Routine servicing is simple but must be carried out as stated in the Owner’s Handbook. Ignore the chassis grease points at your peril! A worthwhile, possibly even essential, move is to run the gearbox on a top-notch fully synthetic oil such as Mobil 1, which reduces wear and prolongs the life of the ‘box. As the engine and gearbox sumps are close together consider running the engine on Mobil 1 if this route is chosen. The oil is expensive, but is much less expensive than a gearbox rebuild. A suspicion remains that a number of chain failures have been caused by chips of metal from the gearbox circulating into the chain case and then jamming the pistons on the chain tensioner (see above). It is therefore very worthwhile changing the gearbox oil every year (at least), even though the oil itself is likely to still be effective. Paying £3000+ for a gearbox rebuild and then not paying £32 for 4 litres of gearbox oil every year is something of a false economy! Another worthwhile modification is to fit a magnet in the gearbox sump. AC did carry a magnetic sump drain plug in their stores for a while, but if this is no longer available the middle of the standard sump drain plug can be drilled out and a small cylindrical synthetic magnet fitted here. The author used epoxy resin to bond the magnet (which was a close fit) into the hole. Ensure the completed item is no longer than the original, or it will foul the gearbox internals, and clean the swarf off every year at the oil change. If all is well only very fine metal particles should be present.

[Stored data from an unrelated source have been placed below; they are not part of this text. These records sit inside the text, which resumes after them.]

/-- The ns until the gate of class group `c` closes, from now; none when it never closes (R223). -/
def State.gateCloses (s : State) (p t c : Nat) : Option Nat :=
  let spans := s.ttSpansOf p t
  let (e, x) := s.ttNow p t
  let openAt := fun i => Nat.testBit (bitsOf (s.ttWord p t i) 55 48) c
  let start := (spans.take e).foldl (· + ·) 0
  let rest := start + spans.getD e 0 - x
  let order := s.ttOrder p t (e + 1)
  if order.all openAt then none
  else some (rest + ((order.takeWhile openAt).map fun i => spans.getD i 0).foldl (· + ·) 0)

/-! ### Credits (R217) -/

/-- One bit of credit in the model's units: kb/s times cycles of 8/5 ns make 5,000,000ths of a bit. -/
def creditBit : Int := 5000000

def creditMax : Int := (2 ^ 31 - 1) * creditBit

def clampCredit (c : Int) : Int := max (-creditMax) (min creditMax c)

def State.cbsOn (s : State) (q t : Nat) : Bool := decide (t < 2) && s.flag (F.EGR_Q_SHAPE_CBS_EN q t)

/-- IDLE_SLOPE in force in kb/s: at most the port's data rate (R217). -/
def State.idleSlope (s : State) (q t : Nat) : Nat :=
  min (s.fld (F.EGR_Q_SHAPE_IDLE_SLOPE q t)) (1000 * s.portRate (q / 128))

/-- The tag whose parameters a queue's shaper uses: that of its frame on the wire, else of its head (R217, R218). -/
def State.queueTag (s : State) (q : Nat) : Option Nat :=
  match (s.egrPort (q / 128)).wire with
  | some w => if w.queue = q then (s.frame w.ref.frame).map Frame.tag
      else ((s.queue q).refs.head?.bind fun r => s.frame r.frame).map Frame.tag
  | none => ((s.queue q).refs.head?.bind fun r => s.frame r.frame).map Frame.tag

/-- Bring queue q's credit up to now (R217); a credit that already counts the gap after a frame stays until the gap has
passed. An empty queue has no head whose tag chooses CBS_EN: its credit is zero where no tag enables the shaper
(DEDUCED, log entry 99). -/
def State.bringCredit (s : State) (q : Nat) : State :=
  let eq := s.queue q
  let dt := s.time.cycles - eq.creditAt
  let now := max s.time.cycles eq.creditAt
  let p := q / 128
  let eg := s.egrPort p
  let onWire := match eg.wire with
    | some w => w.queue == q
    | none => false
  let cut := match eg.preempted with
    | some w => w.queue == q
    | none => false
  match s.queueTag q with
  | none =>
    let credit := if s.cbsOn q 0 || s.cbsOn q 1 then min eq.credit 0 else 0
    s.setQueue q { eq with credit := credit, creditAt := now }
  | some t =>
    let credit :=
      if s.cbsOn q t = false then 0
      else if onWire then
        eq.credit + 8 * (dt : Int) * ((s.idleSlope q t : Int) - 1000 * (s.portRate p : Int))
      else if cut || !s.gateOpen p t (q % 128 / 16) then eq.credit
      else eq.credit + 8 * (dt : Int) * (s.idleSlope q t : Int)
    s.setQueue q { eq with credit := clampCredit credit, creditAt := now }

/-- What the preamble, the start-of-frame delimiter and the inter-packet gap of queue q's frame on the wire cost it: 20
byte times at SEND_SLOPE, charged when its last byte has left, with the credit then standing still for as long (R217).
-/
def State.chargeGap (s : State) (q : Nat) : State :=
  let t := s.bringCredit q
  let eq := t.queue q
  match t.queueTag q with
  | none => t
  | some tag =>
    if t.cbsOn q tag then
      let n := 100000 / t.portRate (q / 128)
      let c := eq.credit + 8 * (n : Int) * ((t.idleSlope q tag : Int) - 1000 * (t.portRate (q / 128) : Int))
      t.setQueue q { eq with credit := clampCredit c, creditAt := eq.creditAt + n }
    else t

/-! ### Queue lengths and the watermark -/

/-- A queue's length in cells (R62). -/
def State.queueCells (s : State) (q : Nat) : Nat :=
  ((s.queue q).refs.map fun r => match s.frame r.frame with
    | some f => f.cellLen
    | none => 0).foldl (· + ·) 0

/-- The watermark of R230 after a queue's length changed. -/
def State.watermark (s : State) (q : Nat) : State :=
  let eq := s.queue q
  let wm := s.fld (F.EGR_Q_CTRL_WM q)
  let len := s.queueCells q
  if s.flag (F.EGR_Q_CTRL_WM_EN q) = false then s
  else if wm ≤ len ∧ eq.wmLatched = false then
    ((s.setQueue q { eq with wmLatched := true }).logFirst R.EGR_WM_LOG 31 q).raiseG 40 7
  else if 2 * len < wm ∧ eq.wmLatched = true then s.setQueue q { eq with wmLatched := false }
  else s

/-- The watermarks of every queue that holds frame `i`, whose length has changed (R230). -/
def State.watermarksOf (s : State) (i : Nat) : State :=
  (s.queues.map Prod.fst).foldl (fun t q => if (t.queue q).refs.any fun r => r.frame == i then t.watermark q else t) s

/-- How many of a queue's first references are picked, on the wire or preempted: they keep their place until their
transmission ends (R54, R215, R225). -/
def State.outCount (s : State) (q : Nat) : Nat :=
  let eg := s.egrPort (q / 128)
  ([eg.wire, eg.picked, eg.preempted].filter fun x => match x with
    | some w => w.queue == q
    | none => false).length

/-- The queue's head: its first reference that is not picked yet. -/
def State.headRef (s : State) (q : Nat) : Option QRef := ((s.queue q).refs.drop (s.outCount q)).head?

/-! ### Taking and releasing references -/

/-- alpha × F_u in cells, from an ALPHA code (R62). -/
def alphaLimit (code fu : Nat) : Nat := fu * 2 ^ code / 64

/-- The dynamic threshold test of R62 on queue `q` for a frame: an admitted class passes without a test. -/
def State.threshOk (s : State) (q : Nat) (f : Frame) : Bool :=
  let c := q % 128 / 16
  s.admClass f.tag c ||
    decide (s.queueCells q + f.cellLen ≤
      alphaLimit (bitsOf (s.reg (R.FRM_PARAM_ALPHA f.tag)) (4 * c + 3) (4 * c)) s.freeUnres)

/-! ### Age (R226) -/

/-- The age of a frame in units of 2^-16 ns (R52, R226). -/
def State.frameAge (s : State) (f : Frame) : Nat := s.stamp - s.rebuiltStamp f.stamp

/-- EGR_AGE_LIMIT of a class, in units of 100 µs. -/
def State.ageLimit (s : State) (p c : Nat) : Nat :=
  bitsOf (s.reg (R.EGR_AGE_LIMIT p (c / 2))) (16 * (c % 2) + 15) (16 * (c % 2))

/-- A head frame has reached its class age limit (R226). -/
def State.tooOld (s : State) (p c : Nat) (f : Frame) : Bool :=
  !f.admitted && decide (0 < s.ageLimit p c) && decide (s.ageLimit p c * 100000 * 65536 ≤ s.frameAge f)

/-- A drop of a head frame for its age: AGE_DROP, and LD_AGE_DROP where it was held (R226, R29). -/
def State.ageDrop (s : State) (q : Nat) (held : Bool) : State :=
  let t := (s.count (R.EGR_Q_C_AGE_DROP q)).raiseG 40 4
  if held then t.count (R.PRT_C_LD_AGE_DROP (q / 128)) else t

/-- Enqueue a reference to a frame in queue `q`, or discard it as the port's condition or the fence of its own queue
group says (R29, R403); a port of a fenced region is a port whose hold time has ended (R405). A frame that becomes the
head of its queue is tested for its age at once (R226, log entry 8). The threshold test is the caller's. -/
def State.enqueue (s : State) (q i : Nat) (mirror : Bool) : State :=
  match s.frame i with
  | none => s
  | some f =>
    let p := q / 128
    let cond := s.portCond p
    if s.fencedSrc (0x100 + 8 * p + q % 128 / 16) then s.count (R.EGR_Q_C_FLUSH_DROP q)
    else if cond = .ended ∨ (cond = .holding ∧ f.admitted = true) then
      (s.count (if f.admitted then R.PRT_C_LD_ADMITTED_DISCARD p else R.PRT_C_LD_BE_FLUSH p)).count
        (R.EGR_Q_C_LD_DROP q)
    else if cond = .up ∧ s.headRef q = none ∧ s.tooOld p (q % 128 / 16) f = true then
      (s.count (R.EGR_Q_C_ENQ_FRAMES q)).ageDrop q false
    else
      let t := s.bringCredit q
      let eq := t.queue q
      let t := t.setQueue q { eq with refs := eq.refs ++ [⟨i, mirror, decide (cond = .holding)⟩] }
      ((t.acquire i).count (R.EGR_Q_C_ENQ_FRAMES q)).watermark q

The rear wheel bearings need infrequent tightening. A disquieting lurch under hard cornering, followed by the discovery that one of the rear uprights is loose is the usual chain of events. The split pin which holds the large castellated nut in the centre of the hub can be removed, the castellated nut tightened, and the handing should be restored without the difficulty and expense of replacing the bearing. Original wheel bearings are now virtually impossible to obtain, but a modification to use one that is available has been made with some success by club member Steve Hall.
Two parts which wear comparatively rapidly and can make the steering sloppy and the car quite nasty to drive are the top steering universal joint, and the plastic bush which carries the steering column where it passes through the front bulkhead. Both are easy to replace, and accessible from the front hatch.

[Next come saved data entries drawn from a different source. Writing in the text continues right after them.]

/-- Step 3: a page of the last PAIR_DIST complete ones of a die that fails lowers the frontier to the page before it
(R368). -/
def State.pairReads (s : State) (rereads : List (Nat × NandRead)) (f : Nat) : Nat :=
  let levels := s.fld F.ARC_GEOM1_RETRY
  s.usableDies.foldl (fun (m : Nat) d =>
    let mine := (s.arc.pages.filter fun p => decide (p.pseq ≤ f) && p.block / s.dieBlocks == d).reverse
    (mine.take (s.fld F.ARC_GEOM2_PAIR_DIST)).foldl (fun m p =>
      if pageFinds rereads levels false p.pseq = .uncorrectable then min m (p.pseq - 1) else m) m) f

/-- An event that the checkpoint does not know: its pages carry its number alone, and the rest of its entry is open (log
entry 46). -/
def State.lostEntry (s : State) (num : Nat) : ArcEvent × State :=
  let (x, s) := s.takeFree 112
  let (y, s) := s.takeFree 128
  let (z, s) := s.takeFree 54
  ({ num := num, isOpen := true, keep := false, truncated := false, preShort := bitOf z 53, lostTail := false, missing := false
     overrun := bitOf z 52, ncause := bitsOf z 51 44
     causes := (List.range 8).map fun i => bitsOf y (16 * i + 15) (16 * i)
     t := x.toNat, tLast := x.toNat, tEnd := x.toNat + bitsOf z 43 14, preMs := bitsOf z 13 0
     npages := 0, records := 0, gaps := 0, next := 0, stop := none, buf := [], marks := [] }, s)

/-- After a loss of power the tables are the checkpoint's, with the events of later pages (R368). -/
def State.fromRoot (s : State) (c : Checkpoint) : State :=
  let t := s.modArc fun a => { a with
    events := c.events.map fun e => { e with buf := [], marks := [] }
    nextEvent := c.nextEvent, formats := c.formats
    blocks := (a.blocks.map fun x => (x.1, { x.2 with
      bad := c.bad.contains x.1, dirty := false
      erases := ((c.erases.find? fun y => y.1 == x.1).map Prod.snd).getD 0 })).filter fun x =>
        decide (x.2 ≠ NandBlock.init) }
  let later := ((t.arc.pages.map (·.event)).filter fun n => decide (c.nextEvent ≤ n)).eraseDups
  later.foldl (fun t n =>
    let (e, u) := t.lostEntry n
    u.modArc fun a => { a with events := a.events ++ [e], nextEvent := max a.nextEvent (n + 1) }) t

/-- Step 4 for one event: what the pages up to the frontier hold of it. -/
def recoverEvent (pages gone : List NandPage) (resume : Bool) (e : ArcEvent) : ArcEvent :=
  let mine := pages.filter fun p => p.event == e.num
  let cut := gone.any fun p => p.event == e.num
  let known := mine.foldl (fun (m : Option NandPage) p => match m with
    | none => some p
    | some q => if q.epage ≤ p.epage then some p else some q) none
  let brought : ArcEvent := match known with
    | some p => { e with npages := p.epage + 1, records := p.records, gaps := p.gaps }
    | none => { e with npages := 0, records := 0, gaps := 0 }
  if e.isOpen then
    if mine.any (·.last) then { brought with isOpen := false, buf := [], marks := [] }
    else if resume then { brought with buf := [], marks := [], next := match known with
      | some p => p.after
      | none => e.next }
    else { brought with isOpen := false, lostTail := true, buf := [], marks := [] }
  else if cut && !(mine.any (·.last)) then { brought with lostTail := true }
  else e

/-- The event table is brought up to the frontier `f`, and blocks with pages above it are not programmed further before
their erase (R368). -/
def State.bringUp (s : State) (f : Nat) : State :=
  let keep := s.arc.pages.filter fun p => decide (p.pseq ≤ f)
  let gone := s.arc.pages.filter fun p => decide (f < p.pseq)
  let shut := gone.map (·.block)
  (s.modArc fun a => { a with
    pages := keep
    openBlock := a.openBlock.filter fun o => match o.2 with
      | some b => !shut.contains b
      | none => false
    events := (a.events.map (recoverEvent keep gone a.resume)).filter fun e =>
      e.isOpen || e.lostTail || e.missing || e.npages == 0 || keep.any fun p => p.event == e.num }).freeDead

/-- What recovery leaves: the frontier that the reads find, the events that stay open and the trigger that was held
(R368). -/
def State.recovered (s : State) (rootBad : BitVec 2) (reads rereads : List (Nat × NandRead)) : State :=
  let root := s.arc.newestRoot rootBad
  let from_ := (root.map fun c => c.frontier + 1).getD 0
  let (f0, soft, torn) := s.arc.run reads (s.fld F.ARC_GEOM1_RETRY)
    (s.arc.pages.length + s.arc.failed.length + 3) from_ 0
  let f := s.pairReads rereads f0
  let above := (s.arc.pages.filter fun p => decide (f < p.pseq)).length
  let t := s.countN R.ARC_C_SOFT_DECODES soft
  let t := if torn then (t.count R.ARC_C_UNCORRECTABLE).raiseG 45 5 else t
  let t := match s.arc.resume, root with
    | false, some c => t.fromRoot c
    | _, _ => t
  let open_ := t.arc.events.filter (·.isOpen)
  let t := (t.bringUp f).modArc fun a => { a with resume := false, pseq := max (f + 1) a.pseq }
  let lost := t.arc.events.filter fun e => e.lostTail && !(s.arc.events.any fun x => x.num == e.num && x.lostTail)
  let shut := open_.filter fun e => !(t.arc.events.any fun x => x.num == e.num && x.isOpen)
  let t := t.setReg R.ARC_RECOVERY (w64 (f * 2 ^ 16 + min 65535 above))
  let t := match lost.getLast? with
    | some e => (t.setReg R.ARC_RECOVERY_EVT (w64 e.num)).raiseG 45 8
    | none => t.setReg R.ARC_RECOVERY_EVT 0
  let t := if shut.isEmpty then t else (t.countN R.ARC_C_EVENTS shut.length).raiseG 45 2
  let t := (t.writeCheckpoint).raiseG 45 7
  let t := match t.arc.openEvent with
    | some e => (t.setReg R.ARC_EVENT_CUR (w64 e.num)).setArcState 4
    | none => (t.setReg R.ARC_EVENT_CUR 0).setArcState 3
  t.releaseHeld

/-- ARC_RECOVERY_DONE: the store is brought up to frontier F (R368). `reads` and `rereads` are how the pages of steps 2
and 3 decode, by PSEQ; a page that neither names decodes clean. -/
def execArcRecoveryDone (rootBad : BitVec 2) (reads rereads : List (Nat × NandRead)) (s : State) : Out State :=
  .next (
    if s.arcState ≠ 2 then s else s.recovered rootBad reads rereads)

/-! ### Keeping, wear, patrol (R366, R367) -/

/-- KEEP_SET: ARC_KEEP_CTRL.GO with a value of KEEP (R366). -/
def State.putKeep (s : State) (keep : Bool) : State :=
  let n := bitsOf (s.reg R.ARC_KEEP) 31 0
  let pagesOf := fun (e : ArcEvent) => e.npages
  let kept := (s.arc.events.filter fun e => e.keep && e.num != n).map pagesOf |>.foldl (· + ·) 0
  let good := (s.usableDies.flatMap s.blocksOf).filter fun b => !(s.nandBlock b).bad
  match s.arc.events.find? fun e => e.num == n with
  | none => s.raiseG 45 9
  | some e =>
    if keep ∧ good.length * s.fld F.ARC_GEOM0_PAGES < 2 * (kept + e.npages) then s.raiseG 45 9
    else s.modArc fun a => { a with events := a.events.map fun x => if x.num = n then { x with keep := keep } else x }

def execKeepSet (keep : Bool) (s : State) : Out State :=
  .next (s.byHost R.ARC_KEEP_CTRL fun s => s.putKeep keep)

/-- Copy the pages of a block elsewhere and let it be erased once the copy is complete; pages in `drop` are left out
and marked missing (R367). A page that finds no block to go to stays where it is. -/
def State.relocateBlock (s : State) (b : Nat) (drop : List Nat) : State :=
  let mine := s.arc.pages.filter fun p => p.block == b
  let without := fun (t : State) (k : Nat) => t.modArc fun a => { a with pages := a.pages.filter fun p => p.pseq != k }
  let t := s.modArc fun a => { a with
    openBlock := a.openBlock.filter fun o => o.2 != some b
    events := a.events.map fun e =>
      if mine.any (fun p => p.event == e.num && drop.contains p.pseq) then { e with missing := true } else e }
  let t := (mine.filter fun p => !drop.contains p.pseq).foldl (fun t p =>
    t.program true { p with kind := 3, orig := if p.kind = 3 then p.orig else p.pseq } fun u =>
      without (u.count R.ARC_C_RELOCATED) p.pseq) t
  let left := t.arc.pages.any fun p => p.block == b && !drop.contains p.pseq
  if left then t else (drop.foldl without t).freeDead

/-- A dirty block is erased: it counts, retires at its endurance, and the coldest kept data may move to it (R366,
R367). -/
def State.blockErased (s : State) (block : Nat) : State :=
  let blk := s.nandBlock block
  let t := (s.setNandBlock block ⟨blk.erases + 1, 0, false, false⟩).count R.ARC_C_ERASES
  let d := block / s.dieBlocks
  let t := t.modArc fun a => { a with fails := tput (fun _ => 0) a.fails d 0 }
  let t := if t.fld F.ARC_WEAR_CFG_ENDURANCE ≤ t.eraseCount block then t.retireBlock block false else t
  let all := t.blocksOf d
  let mean := (all.map t.eraseCount).foldl (· + ·) 0 / max 1 all.length
  let kept := (t.arc.events.filter (·.keep)).map (·.num)
  let worn := ((t.arc.pages.filter fun p => kept.contains p.event && p.block / s.dieBlocks == d).map (·.block)).find?
    fun b => decide (t.eraseCount b + t.fld F.ARC_WEAR_CFG_WEAR_DELTA ≤ mean)
  match worn with
  | some b => t.relocateBlock b []
  | none => t

/-- BLOCK_ERASE_DONE: a block that waits for its erase is erased, or retired (R366, R367). -/
def execBlockEraseDone (block : Nat) (ok : Bool) (s : State) : Out State :=
  .next (
    if (s.nandBlock block).dirty = false then s
    else if ok = false then (s.retireBlock block true).keepAllErased
    else s.blockErased block)

/-- NAND_PATROL_READ: the retention patrol reads the next page (R367). -/
def execNandPatrolRead (r : NandRead) (s : State) : Out State :=
  .next (
    if s.arcOff then s
    else match s.arc.pages.find? fun p => decide (s.arc.patrolAt ≤ p.pseq) with
      | none => if s.arc.pages.isEmpty then s else (s.modArc fun a => { a with patrolAt := 0 }).raiseG 45 13
      | some p =>
        let t := s.modArc fun a => { a with patrolAt := p.pseq + 1 }
        match r.outcome (t.fld F.ARC_GEOM1_RETRY) with
        | .hard n => if t.fld F.ARC_PATROL_CFG_REFRESH_BITS < n then t.relocateBlock p.block [] else t
        | .retry => t.relocateBlock p.block []
        | .soft => (t.count R.ARC_C_SOFT_DECODES).relocateBlock p.block []
        | .uncorrectable => ((t.count R.ARC_C_UNCORRECTABLE).raiseG 45 5).relocateBlock p.block [p.pseq])

/-! ### Reading (R364, R369, R370) -/

/-- The 16,384 bytes of a page (R364). -/
def NandPage.bytes (p : NandPage) : List Byte :=
  let head := toBE 4 0x50484152 ++ toBE 1 p.kind ++ toBE 1 (b2n p.last) ++ toBE 2 p.firstRec ++ toBE 6 p.pseq ++
    toBE 2 p.data.length ++ toBE 4 p.event ++ toBE 4 p.epage ++ toBE 6 p.orig ++ toBE 2 0 ++ toBE 8 p.rseq ++ toBE 20 0
  let body := padTo 16320 p.data
  head ++ toBE 4 (crc32c 0xFFFFFFFF (head ++ toBE 4 0 ++ body)) ++ body

/-- The 64 bytes of an event table entry (R369). -/
def ArcEvent.bytes (e : ArcEvent) : List Byte :=
  let flags := b2n e.isOpen + 2 * b2n e.keep + 4 * b2n e.truncated + 8 * b2n e.preShort + 16 * b2n e.lostTail +
    32 * b2n e.missing + 64 * b2n e.overrun
  toBE 4 e.num ++ toBE 1 flags ++ toBE 1 e.ncause ++ toBE 6 (stampSec e.t) ++ toBE 4 (stampNs e.t) ++ toBE 4 e.preMs ++
    toBE 4 ((e.tEnd - e.t) / msStamp) ++ toBE 4 e.npages ++ toBE 8 e.records ++ toBE 4 e.gaps ++
    ((List.range 8).flatMap fun i => toBE 2 (e.causes.getD i 0)) ++ List.replicate 8 0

The clutch slave cylinder is fitted on the top of the bellhousing on the offside of the engine. Ensure its feeder pipe is fitted in the lower threaded joint and the bleed nipple is in the upper threaded joint. The factory fitted them straight from the box with these two reversed, so it’s almost impossible to bleed the clutch properly. The reason seems to be that if the bleed nipple is fitted in the top thread the cylinder won’t fit into its box!